Zk-proof is a cryptographic method that allows the verification of the correctness of bundled transactions without revealing any sensitive information. Zk-proof allows the network to validate the zk-rollup transaction without having to process all individual transactions in the rollup.
What are zk-SNARKs?
zk-SNARK stands for Zero-Knowledge Succinct Non-Interactive Argument of Knowledge. It is a type of zero-knowledge proof that allows the verification of the correctness of a statement without revealing any additional information.
In blockchain technology, zk-SNARKs are used to enable privacy and scalability.
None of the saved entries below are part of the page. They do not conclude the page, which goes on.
/-! ### Interrupts, the wait and reset (L2.8 to L2.10) -/

/-- The machine of L2.8: INCA at $1234, the vectors of NMI, IRQ1, ICF and SCI, and these requests. -/
def interrupted (ccr : Nat) (asserted : List SourceName) : State :=
  { cpu 0x11 0x22 0x3344 0x01FF 0x1234 ccr
      [(0x1234, 0x4C), (0xFFF0, 0x4F), (0xFFF6, 0x46), (0xFFF8, 0x40), (0xFFFC, 0x50)] with
    inputs := [⟨none, asserted⟩] }

/-- V1: IRQ1 with I = 0 is taken. -/
theorem test_irq : nextIs (interrupted 0xC5 [.irq1])
    (after 0x11 0x22 0x3344 0x01F8 0x4000 0xD5
      [(0x01F9, 0xC5), (0x01FA, 0x22), (0x01FB, 0x11), (0x01FC, 0x33), (0x01FD, 0x44), (0x01FE, 0x12),
       (0x01FF, 0x34)]) = true := by
  decide

/-- V2: IRQ1 with I = 1 is inhibited; INCA executes. -/
theorem test_irq_masked : nextIs (interrupted 0xD5 [.irq1])
    (after 0x12 0x22 0x3344 0x01FF 0x1235 0xD1 []) = true := by
  decide

/-- V3: NMI is taken with I = 1. -/
theorem test_nmi : nextIs (interrupted 0xD5 [.nmi])
    (after 0x11 0x22 0x3344 0x01F8 0x5000 0xD5 [(0x01F9, 0xD5), (0x01FF, 0x34)]) = true := by
  decide

/-- V4: NMI comes before IRQ1. -/
theorem test_nmi_first : nextIs (interrupted 0xC5 [.irq1, .nmi])
    (after 0x11 0x22 0x3344 0x01F8 0x5000 0xD5 [(0x01F9, 0xC5)]) = true := by
  decide

/-- V5: ICF comes before SCI. -/
theorem test_icf_first : nextIs (interrupted 0xC0 [.sci, .icf])
    (after 0x11 0x22 0x3344 0x01F8 0x4600 0xD0 [(0x01F9, 0xC0)]) = true := by
  decide

/-- The machine of L2.9 after WAI at $1000, with these requests. -/
def waiting (ccr : Nat) (asserted : List SourceName) : State :=
  { cpu 0x11 0x22 0x3344 0x00F8 0x1001 ccr
      [(0x00F9, ccr), (0x00FA, 0x22), (0x00FB, 0x11), (0x00FC, 0x33), (0x00FD, 0x44), (0x00FE, 0x10),
       (0x00FF, 0x01), (0xFFF8, 0x40), (0xFFFC, 0x50)] with
    waiting := true
    inputs := [⟨none, asserted⟩] }

/-- L2.9: nothing asserted, the wait goes on and nothing changes. -/
theorem test_wait_goes_on : nextIs (waiting 0xC1 [])
    (fun t => t.waiting && after 0x11 0x22 0x3344 0x00F8 0x1001 0xC1 [] t) = true := by
  decide

/-- L2.9: IRQ1 ends the wait; nothing is pushed. -/
theorem test_wait_ends : nextIs (waiting 0xC1 [.irq1])
    (fun t => !t.waiting && after 0x11 0x22 0x3344 0x00F8 0x4000 0xD1 [(0x00F8, 0x00)] t) = true := by
  decide

/-- L2.9: with I = 1, IRQ1 does not end the wait and NMI does. -/
theorem test_wait_masked :
    nextIs (waiting 0xD0 [.irq1]) (fun t => t.waiting && t.pc == 0x1001) = true ∧
    nextIs (waiting 0xD0 [.irq1, .nmi]) (fun t => !t.waiting && t.pc == 0x5000) = true := by
  decide

/-- L2.10: reset in the wait. -/
theorem test_reset_event :
    nextIs { cpu 0x11 0x22 0 0x00F8 0x1234 0xC0 [(0xFFFE, 0x20)] with
             waiting := true, inputs := [⟨some 0, [.nmi]⟩] }
      (fun t => t.ccr.i && !t.waiting && t.pc == 0x2000 && t.mem == [(0xFFFE, 0x20)]) = true := by
  decide

/-- R281: reset after the third access of `STD $40` leaves the first byte written and the second not. -/
theorem test_reset_cuts_store :
    nextIs { cpu 0x12 0x34 0 0 0x1000 0xC0 [(0x1000, 0xDD), (0x1001, 0x40), (0xFFFE, 0x20)] with
             inputs := [⟨some 3, []⟩] }
      (fun t => t.pc == 0x2000 && t.mem.read 0x40 == 0x12 && t.mem.read 0x41 == 0) = true := by
  decide

/-- R57: with X at a device whose read has a side effect, an interrupt entry, a step in the wait and a reset
that cuts the step are refused as an instruction is; a reset at the boundary itself (R280) is not. -/
theorem test_pointer_refused :
    let s : State := { cpu 0 0 0x0020 0x0200 0x1000 0xC0 [(0x1000, 0x01)] with platform := mixed }
    refusedAt s = some 0x0020 ∧
    refusedAt { s with inputs := [⟨none, [.nmi]⟩] } = some 0x0020 ∧
    refusedAt { s with waiting := true } = some 0x0020 ∧
    refusedAt { s with inputs := [⟨some 1, []⟩] } = some 0x0020 ∧
    refusedAt { s with inputs := [⟨some 0, []⟩] } = none := by
  decide

/-- The word placed for the next fetch runs as the first instruction after reset. -/
theorem test_fetch_word :
    decodeTableWord 24 0x3412BD = some (.jsrExt 0x1234) ∧
    nextIs (State.reset.withFetchWord 24 0x3412BD) (fun t => t.pc == 0x1234 && t.sp == 0xFFFE) = true := by
  decide

/-! ### Hypotheses that can be met: one witness for each statement that has any -/

theorem test_hyp_DecodedBytesAreTheEncoding :
    decode [0x86, 0x12, 0x99] = .ok (.ldaaImm 0x12, [0x99]) := rfl

theorem test_hyp_DecoderRejectsExactlyTheUnassigned :
    0x00 ∈ unassignedOpcodes ∧ 0xCF ∈ unassignedOpcodes ∧ 0x01 ∉ unassignedOpcodes ∧
    0xFF ∉ unassignedOpcodes := by
  decide

theorem test_hyp_TheTableIsRegular :
    (opcodeRow 0x8D).isSome = true ∧ (opcodeRow 0xCE).isSome = true ∧
    ((opcodeRow 0x90).isSome && (opcodeRow 0xA0).isSome && (opcodeRow 0xB0).isSome) = true ∧
    ((opcodeRow 0xDF).isSome && (opcodeRow 0xEF).isSome && (opcodeRow 0xFF).isSome) = true := by
  decide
Using zk-SNARKs, it is possible to prove that a particular computation has been performed correctly without revealing any of the inputs or intermediate steps of the computation. This can be useful for verifying transactions on a blockchain, without revealing the transaction details of the entire network.
zk-SNARKs work by creating a proof that a computation has been carried out correctly. This proof is generated by a prover who has access to the inputs and computation itself. The proof is then verified by a verifier who has access to the proof itself. If the proof is valid, the verifier can be sure that the computation has been carried out correctly without knowing anything about the inputs or the intermediate steps of the computation.
One of the main benefits of the zk-SNARKs is their succinctness. They enable the verification of complex computations using a proof that is only a few hundred bytes. This makes them ideal for use in blockchain technology, where space is at a premium and every byte is counted.
How do zk-SNARKs work?
With most types of cryptocurrency, a transaction is validated by network checking that certain conditions have been met. Specifically, the conditions are that the sender has funds available and that they have provided the correct private key to show that the funds are theirs.
zk-SNARKs allow the sender of a transaction to prove all that without revealing any of the addresses or amounts involved. To achieve this, the blockchain network encodes some of its consensus rules in zk-SNARKs.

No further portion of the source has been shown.